Nine Circles of Dependency Hell

Aug 22, 2021

A copy (one of six) of Rodin's The Gates of Hell at Stanford University. This one contains a utility door behind it, nicknamed the Backdoor to Hell.

We've all been there. Your project has been overwhelmed by the complex web of its software dependencies to the point of stoppage. Developers spend more time fixing these issues than writing code most of the time.

Welcome to Dependency Hell; I'll be your Virgil.

The First Circle: Limbo.
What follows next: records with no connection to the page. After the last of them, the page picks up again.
-- ==== Sys2Proof/Machine/Crew.lean ====
section
/-!
DEFINITION. What crew frames do on this device (R285 to R309): messages and their windows, halo strips, reductions, crew
time, SEV; route epochs; the crew opcodes; and SEV with SPLICE_OPCODE, which lead to them.
-/

namespace Sys2Proof.Machine

/-! ## Messages (R285, R294) -/

/-- The window after a message, or none when it is a duplicate (R285). -/
def msgWindow (w : Option MsgWin) (inc : BitVec 8) (no : BitVec 16) : Option MsgWin :=
  let fresh : MsgWin := { inc := inc, high := no, marks := 1 }
  match w with
  | none => some fresh
  | some w =>
    if w.inc ≠ inc then some fresh
    else
      let d := (no - w.high).toNat
      let back := (w.high - no).toNat
      if 1 ≤ d ∧ d ≤ 32767 then some { w with high := no, marks := (w.marks <<< d) ||| 1 }
      else if (d = 0 ∨ 65473 ≤ d) ∧ !w.marks.getLsbD back then some { w with marks := setBit w.marks back true }
      else none

/-- The link credit of a frame returns, if it holds any: a message that this device sent to itself came over no link. -/
def State.returnLink (p : BitVec 4) (f : Frame) (link : Bool) (s : State) : State := if link then s.returnCredit p f else s

/-- A delivered message takes a free receive slot of the port, or waits for one; the event line of the port. -/
def State.placeMsg (p : BitVec 4) (f : Frame) (link : Bool) (s : State) : State :=
  match (List.range 32).find? (fun k => (Tab.get none (s.port p).recv k).isNone) with
  | some k =>
    ((s.upPort p (fun q => { q with recv := Tab.set none q.recv k (some f) })).returnLink p f link).raise (16 + p.toNat)
  | none => s.upPort p (fun q => { q with rxWait := q.rxWait ++ [(f, link)] })

/-- A message for this device (R285). -/
def State.takeMsg (p : BitVec 4) (f : Frame) (link : Bool) (s : State) : State :=
  match msgWindow (Tab.get none s.crew.wins f.src.toNat) (fld f.tsf 26 8) f.msgno with
  | some w => (s.upCrew (fun c => { c with wins := Tab.set none c.wins f.src.toNat (some w) })).placeMsg p f link
  | none => (s.crewCount p 6 1).returnLink p f link

/-- The runtime frees a receive slot: a waiting message takes it; with a slot free, the MSG credit kept back returns (R294). -/
def State.freeRecv (p : BitVec 4) (k : Nat) (s : State) : State :=
  let s := s.upPort p (fun q => { q with recv := Tab.set none q.recv k none })
  let s := match (s.port p).rxWait with
    | [] => s
    | x :: xs => (s.upPort p (fun q => { q with rxWait := xs })).placeMsg p x.1 x.2
  if (s.port p).full then s
  else
    (s.port p).owed.foldl (fun s e => s.grantCells p e.1 e.2) (s.upPort p (fun q => { q with owed := [] }))

/-! ## Halo strips (R297 to R300) -/

/-- The enabled edge that a port serves. -/
def Crew.edgeOf (c : Crew) (p : BitVec 4) : Option Nat :=
  (List.range 4).find? (fun e => c.hxmap.getLsbD (8 * e + 7) && fld c.hxmap (8 * e) 4 == p)

/-- A part of a strip, written into a slot: position k beyond the edge takes the line at distance k - 1 (R297). -/
def Halo.putPart (h : Halo) (flip : Bool) (part : Nat) (f : Frame) : Halo :=
  { h with data := (List.range 128).foldl (fun d i =>
      let c := 128 * part + i
      let c' := if flip then 511 - c else c
      (List.range 32).foldl (fun d k => setBit d (512 * k + c') ((f.word i).getLsbD k)) d) h.data }

/-- A HALO frame writes its part; the fourth part completes the send (R297, R299). -/
def State.takeHalo (p : BitVec 4) (f : Frame) (s : State) : State :=
  match s.crew.edgeOf p with
  | none => s.crewCount p 7 1
  | some e =>
    if !s.ready 11 then s.crewCount p 7 1
    else
      let k := 8 * e + (fld f.tsf 31 3).toNat
      let part := (fld f.tsf 29 2).toNat
      let num : BitVec 16 := fld f.tsf 13 16
      let flip := s.crew.hxmap.getLsbD (8 * e + 6)
      let s := s.upArr (fun a => { a with halo := Tab.upd Halo.empty a.halo k (fun h => h.putPart flip part f) })
      let old := Tab.get (0, 0) s.crew.hxParts k
      let parts : BitVec 4 := setBit (if old.1 = num then old.2 else 0) part true
      if parts = 0xF then
        ((s.upCrew (fun c => { c with hxParts := Tab.set (0, 0) c.hxParts k (0, 0), hxDone := setBit c.hxDone k true })).upArr
          (fun a => { a with halo := Tab.upd Halo.empty a.halo k (fun h => { h with dead := false }) })).raise (16 + p.toNat)
      else s.upCrew (fun c => { c with hxParts := Tab.set (0, 0) c.hxParts k (num, parts) })

/-- Index of the PE at distance d inward from edge e and position c along it. -/
def stripPe (e d c : Nat) : Nat :=
  match e with
  | 0 => 512 * d + c
  | 1 => 512 * c + (511 - d)
  | 2 => 512 * (511 - d) + c
  | _ => 512 * c + d

/-- The frame of part j of a send (R297). -/
def State.stripFrame (h : HxSend) (p : Plane) (num : BitVec 16) (j : Nat) (s : State) : Frame :=
  let word (i : Nat) : BitVec 32 :=
    BitVec.ofNat 32 ((List.range 32).foldl (fun v k =>
      v + (if p.getLsbD (stripPe h.edge.toNat k (128 * j + i)) then 2 ^ k else 0)) 0)
  s.mkFrame 2 2 0 (h.slot ++ BitVec.ofNat 2 j ++ num ++ 0#13) ((List.range 128).map word)

/-- The sequence point of a send has been reached: every earlier entry has ended or been parked (R298). -/
def Seq.pastPoint (q : Seq) (serial : Nat) : Bool :=
  !q.queue.any (fun e => decide (e.order < serial)) &&
    (match q.run with | some r => decide (serial ≤ r.e.order) | none => true)

/-- HALO_STRIP_READ: the strip of the oldest send of an edge is read and sent (R298); when a later entry has started meanwhile, as it
stood before that. -/
def execHaloStripRead (edge : BitVec 2) (s : State) : Answer :=
  match s.crew.sends.find? (fun h => h.edge == edge) with
  | none => .next s
  | some h =>
    if !s.seq.pastPoint h.serial then .next s
    else
      let e := edge.toNat
      let s := if h.snap.isSome then s else s.arrayReads 0 [(h.plane.toNat, stripPes e)]
      let plane := h.snap.getD (s.arr.plane h.plane.toNat)
      let num := Tab.get 0 s.crew.hxNum e
      let s := s.upCrew (fun c => { c with sends := c.sends.erase h, hxNum := Tab.set 0 c.hxNum e (num + 1) })
      let p : BitVec 4 := fld s.crew.hxmap (8 * e) 4
      .next ((List.range 4).foldl (fun s j => s.sendFrame p (s.stripFrame h plane num j) none) s)

/-! ## Reductions (R302 to R306) -/

/-- Group g. -/
def State.group (g : BitVec 4) (s : State) : Group := Tab.get Group.reset s.crew.groups g.toNat

/-- Update group g. -/
def State.upGroup (g : BitVec 4) (f : Group → Group) (s : State) : State :=
  s.upCrew (fun c => { c with groups := Tab.upd Group.reset c.groups g.toNat f })

/-- CR_GRP of group g. -/
def State.grpReg (g : BitVec 4) (s : State) : BitVec 32 := Tab.get 0 s.crew.grp g.toNat

/-- Child ports of a group. -/
def grpChildren (w : BitVec 32) : List (BitVec 4) :=
  (List.range 16).filterMap (fun n => if w.getLsbD n then some (BitVec.ofNat 4 n) else none)

/-- The payload word of a reduction frame (Table 10-5). -/
def Red.word (r : Red) : BitVec 32 := bit1 r.or ++ bit1 r.fail ++ (0#3) ++ r.count

/-- Values of a reduction frame. -/
def redOf (f : Frame) : Red :=
  let w := f.payload.getD 0 0
  { or := w.getLsbD 31, fail := w.getLsbD 30, count := fld w 0 27 }

/-- A RED_UP (3) or RED_DN (4) frame. -/
def State.redFrame (type : BitVec 4) (g : BitVec 4) (round : BitVec 16) (r : Red) (s : State) : Frame :=
  s.mkFrame type 3 0 (g ++ round ++ 0#14) [r.word]

/-- RED_DN to every child port. -/
def State.redDown (g : BitVec 4) (round : BitVec 16) (r : Red) (s : State) : State :=
  (grpChildren (s.grpReg g)).foldl (fun s p => s.sendFrame p (s.redFrame 4 g round r) none) s

/-- A write to CR_GRP that waited takes effect. -/
def State.applyGrp (g : BitVec 4) (s : State) : State :=
  match Tab.get none s.crew.grpNext g.toNat with
  | some (v, _) =>
    s.upCrew (fun c => { c with grp := Tab.set 0 c.grp g.toNat v, grpNext := Tab.set none c.grpNext g.toNat none })
  | none => s

/-- A round completes on this member with the final values (R304, R306). -/
def State.finishRound (g : BitVec 4) (r : Red) (s : State) : State :=
  let w := s.grpReg g
  let inj := (s.group g).failNext
  let round := (s.group g).round
  let s := s.upGroup g (fun x =>
    { x with res := some (x.round, r), own := none, sent := false, since := 0, failNext := false,
             kids := x.kids.filter (fun k => k.2.1 != x.round) })
  let s := if r.fail then s.occur 37 0 ((round ++ g : BitVec 20).setWidth 64) inj else s
  (s.raise (16 + (fld w 22 4).toNat)).applyGrp g
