/-- The links of an aggregation (R203). -/
def srcLinks (src : BitVec 32) : List Nat :=
  (List.range (2 ^ (fld src 22 2).toNat)).map (fun i => (fld src 24 5).toNat + i)

/-- Take the held packets in tag order (R203).  A tag is lost once every link of the group has brought a later one, since
each link keeps its order (DEDUCED, log entry 43): reception goes on at the earliest packet held. -/
def State.cxpDrain (k n : Nat) : Nat → State → State
  | 0, s => s
  | fuel + 1, s =>
    let rx := (s.slot k).rxOf n
    match rx.tag with
    | none => s
    | some t =>
      let all := (srcLinks rx.src).all (fun l => rx.held.any (fun h => h.link.toNat == l))
      let first := rx.held.foldl (fun best h => match best with
        | none => some h
        | some b => if h.tag - t < b.tag - t then some h else some b) none
      match first with
      | none => s
      | some h =>
        if h.tag ≠ t ∧ !all then s
        else
          let s := if h.tag = t then s else s.cxpGap k n
          let s := s.upSlot k (Slot.upRx n (fun r =>
            { r with tag := some (h.tag + 1), held := r.held.filter (fun x => x != h) }))
          State.cxpDrain k n fuel (s.cxpTake k n h.item)

/-- A stream packet at reception n of slot k: it takes its place in tag order across the links of the group (R203).  The
first image header that comes sets the order; packets before it are of no image that the slot takes. -/
def State.cxpPacket (k n : Nat) (p : CxpPacket) (s : State) : State :=
  let rx := (s.slot k).rxOf n
  let order := match rx.tag, p.item with
    | none, .header _ _ _ => some p.tag
    | t, _ => t
  let late (x : CxpPacket) : Bool := match order with
    | some t => (x.tag - t).msb
    | none => false
  let s := s.upSlot k (Slot.upRx n (fun r =>
    { r with tag := order, held := (r.held ++ [p]).filter (fun x => !late x) }))
  s.cxpDrain k n (rx.held.length + 1)

/-- Whether sensor link d, a device-role link, mirrors host-role link h (R206). -/
def State.mirrors (d h : Nat) (s : State) : Bool :=
  s.receives (32 + d) && (s.sport (32 + d)).mode == 1 && (fld (s.sport (32 + d)).cfg 8 5).toNat == h

/-- The copies of a stream packet that device-role links send (R206). -/
def State.copies (stream : BitVec 8) (p : CxpPacket) (s : State) : State :=
  ((List.range 32).filter (fun d => s.mirrors d p.link.toNat)).foldl (fun s d =>
    s.emit (.cxpCopy (BitVec.ofNat 5 d) stream p)) s

/-- A stream packet on a link: copied where the link is mirrored, then to the slots of its stream, or unmatched. -/
def State.cxpStream (stream : BitVec 8) (p : CxpPacket) (s : State) : Answer :=
  let i := 32 + p.link.toNat
  if !s.hostRole p.link then .next s
  else
    s.onPort i (fun s =>
      let s := s.copies stream p
      let s := match p.item with
        | .data false _ => s.portError i
        | _ => s
      match s.receivers (cxpHit p.link stream) with
      | [] => match p.item with
        | .data false _ => s
        | _ => s.unclaimed i
      | rs => rs.foldl (fun s r => s.cxpPacket r.1 r.2 p) s)

/-- CXP_IMAGE_HEADER (R204). -/
def execCxpImageHeader (link : BitVec 5) (stream tag : BitVec 8) (pfnc : BitVec 32) (tap1x1y : Bool)
    (lineLen : BitVec 24) (s : State) : Answer :=
  s.cxpStream stream { link := link, tag := tag, item := .header pfnc tap1x1y lineLen }

/-- CXP_STREAM_PACKET (R203). -/
def execCxpStreamPacket (link : BitVec 5) (stream tag : BitVec 8) (crcOk : Bool) (pixels : List Pixel) (s : State) :
    Answer :=
  s.cxpStream stream { link := link, tag := tag, item := .data crcOk pixels }

/-- An edge on the trigger input of a link: a trigger packet goes out on a host-role link (R205).  Its delay field tells
where the edge fell within a character of the uplink, which is finer than the model's time: a free value. -/
def State.cxpTrigger (link : BitVec 5) (s : State) : State :=
  if s.hostRole link && s.receives (32 + link.toNat) then (s.emit (.trigger link (s.freeVal 8))).took else s

/-- CXP_TRIGGER_EDGE (R205). -/
def execCxpTriggerEdge (link : BitVec 5) (s : State) : Answer := .next (s.cxpTrigger link)

/-- CXP_TRIGGER_RECEIVED: the link's event input of the fabric is pulsed (R205). -/
def execCxpTriggerReceived (link : BitVec 5) (s : State) : Answer :=
  if !s.hostRole link then .next s
  else s.onPort (32 + link.toNat) (fun s => s.upSpl (fun x => { x with cxpIn := setBit x.cxpIn link.toNat true }))

/-! ## GigE Vision (R208, R209) -/

/-- Whether a frame addressed to ip is for port i (R208). -/
def Port.accepts (p : Port) (ip : BitVec 32) : Bool := (p.ip != 0 && p.ip == ip) || p.groups.contains ip

/-- Whether CT_SRC names a GVSP stream. -/
def gvspHit (port : BitVec 4) (udp : BitVec 16) (src : BitVec 32) : Bool :=
  srcPort src (64 + port.toNat) && fld src 0 16 == udp

/-- A frame of len bytes on an Ethernet port: one whose FCS fails or that exceeds 9,018 bytes is not accepted (R207), and
counted as a packet in error (Table 7-2). -/
def State.etherFrame (port : BitVec 4) (len : Nat) (fcsOk : Bool) (act : State → State) (s : State) : Answer :=
  s.onPort (64 + port.toNat) (fun s => if !fcsOk || 9018 < len then s.portError (64 + port.toNat) else act s)

/-- A GVSP packet: to the receptions of its stream, or counted as unmatched. -/
def State.gvsp (port : BitVec 4) (ip : BitVec 32) (udp : BitVec 16) (len : Nat) (fcsOk : Bool)
    (act : Nat → Nat → State → State) (s : State) : Answer :=
  s.etherFrame port len fcsOk (fun s =>
    let rs := if (s.sport (64 + port.toNat)).accepts ip then s.receivers (gvspHit port udp) else []
    if rs.isEmpty then s.unclaimed (64 + port.toNat) else rs.foldl (fun s r => act r.1 r.2 s) s)

/-- GVSP_LEADER: the block before it is over; a new block is accepted or dropped whole (R208, R209).  DESIGN CHOICE (log
entry 43): a block whose payload type is not image has no line count, and counts as one line in CT_DROPFMT and in LINE; a
block dropped for its format advances the frame count of R215. -/
def execGvspLeader (port : BitVec 4) (ip : BitVec 32) (udp : BitVec 16) (block : BitVec 64) (image : Bool)
    (pfnc width height : BitVec 32) (fcsOk : Bool) (s : State) : Answer :=
  s.gvsp port ip udp 0 fcsOk (fun k n s =>
    let was := ((s.slot k).rxOf n).accept
    let s := s.closeBlock k n
    if n ≠ 0 then s
    else
      let s := (if was then s.frameEnd k else s).frameStart k
      let good := image && (pfPfnc (ctPf (s.slot k).fmt)).contains pfnc
      let s := if good then s else s.formatDrops k (if image then height.toNat else 1)
      s.upSlot k (fun sl => sl.upRx 0 (fun r =>
        { r with src := sl.src, accept := good, width := width.toNat, height := height.toNat, block := block })))

/-- GVSP_PAYLOAD: pixels of the block in progress, from pixel `first` of the block on (R208).  DESIGN CHOICE (log entry
43): payload of a block whose leader was lost is ignored and counted nowhere. -/
def execGvspPayload (port : BitVec 4) (ip : BitVec 32) (udp : BitVec 16) (block : BitVec 64) (first : BitVec 32)
    (pixels : List Pixel) (len : BitVec 16) (fcsOk : Bool) (s : State) : Answer :=
  s.gvsp port ip udp len.toNat fcsOk (fun k n s =>
    let rx := (s.slot k).rxOf n
    if rx.block = block && rx.accept then s.pieces k n false (pixels.length + 1) first.toNat pixels else s)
Are my dependencies even correct?

Someone committed updated packages without updating a manifest like package.json.

The Second Circle: Lust. Updating a new package and breaking something else.

We all want the new function, the latest version of the library. We need it. Now we broke something else.

The Third Circle: Gluttony. Old and/or unnecessary dependencies checked in.

One more dependency won't hurt. It doesn't matter when it's finally removed because it made the git repo 2GB larger forever.

The Fourth Circle: Greed. Multiple package managers.

Your data scientist loves to use anaconda, so now there's a conda configuration file checked in alongside the pip requirements.txt. Two's company.

The Fifth Circle: Wrath. The package you need isn't in your package manager.

Now that you think about it, you're using Ubuntu Trusty Tahr. So, where are the package owner gremlins?

The Sixth Circle: Heresy. Monkey patching a dependency.

Why won't this open-source project take my specific and untested patch? Guess I'll just monkey patch it.

The Seventh Circle: Violence. Breaking changes on a minor or patch version.

In practice, it's major.minor.patch. In reality, it doesnt.mean.anything.

The Eighth Circle: Fraud. Circular dependencies.

Library A depends on a specific version of B, but B can't run without depending on a specific version of A.

The Ninth Circle: Treachery. The Diamond Dependency Problem.

Library A depends on libraries B and C, and both B and C depend on D – but B requires D version 1, and C requires D version 2.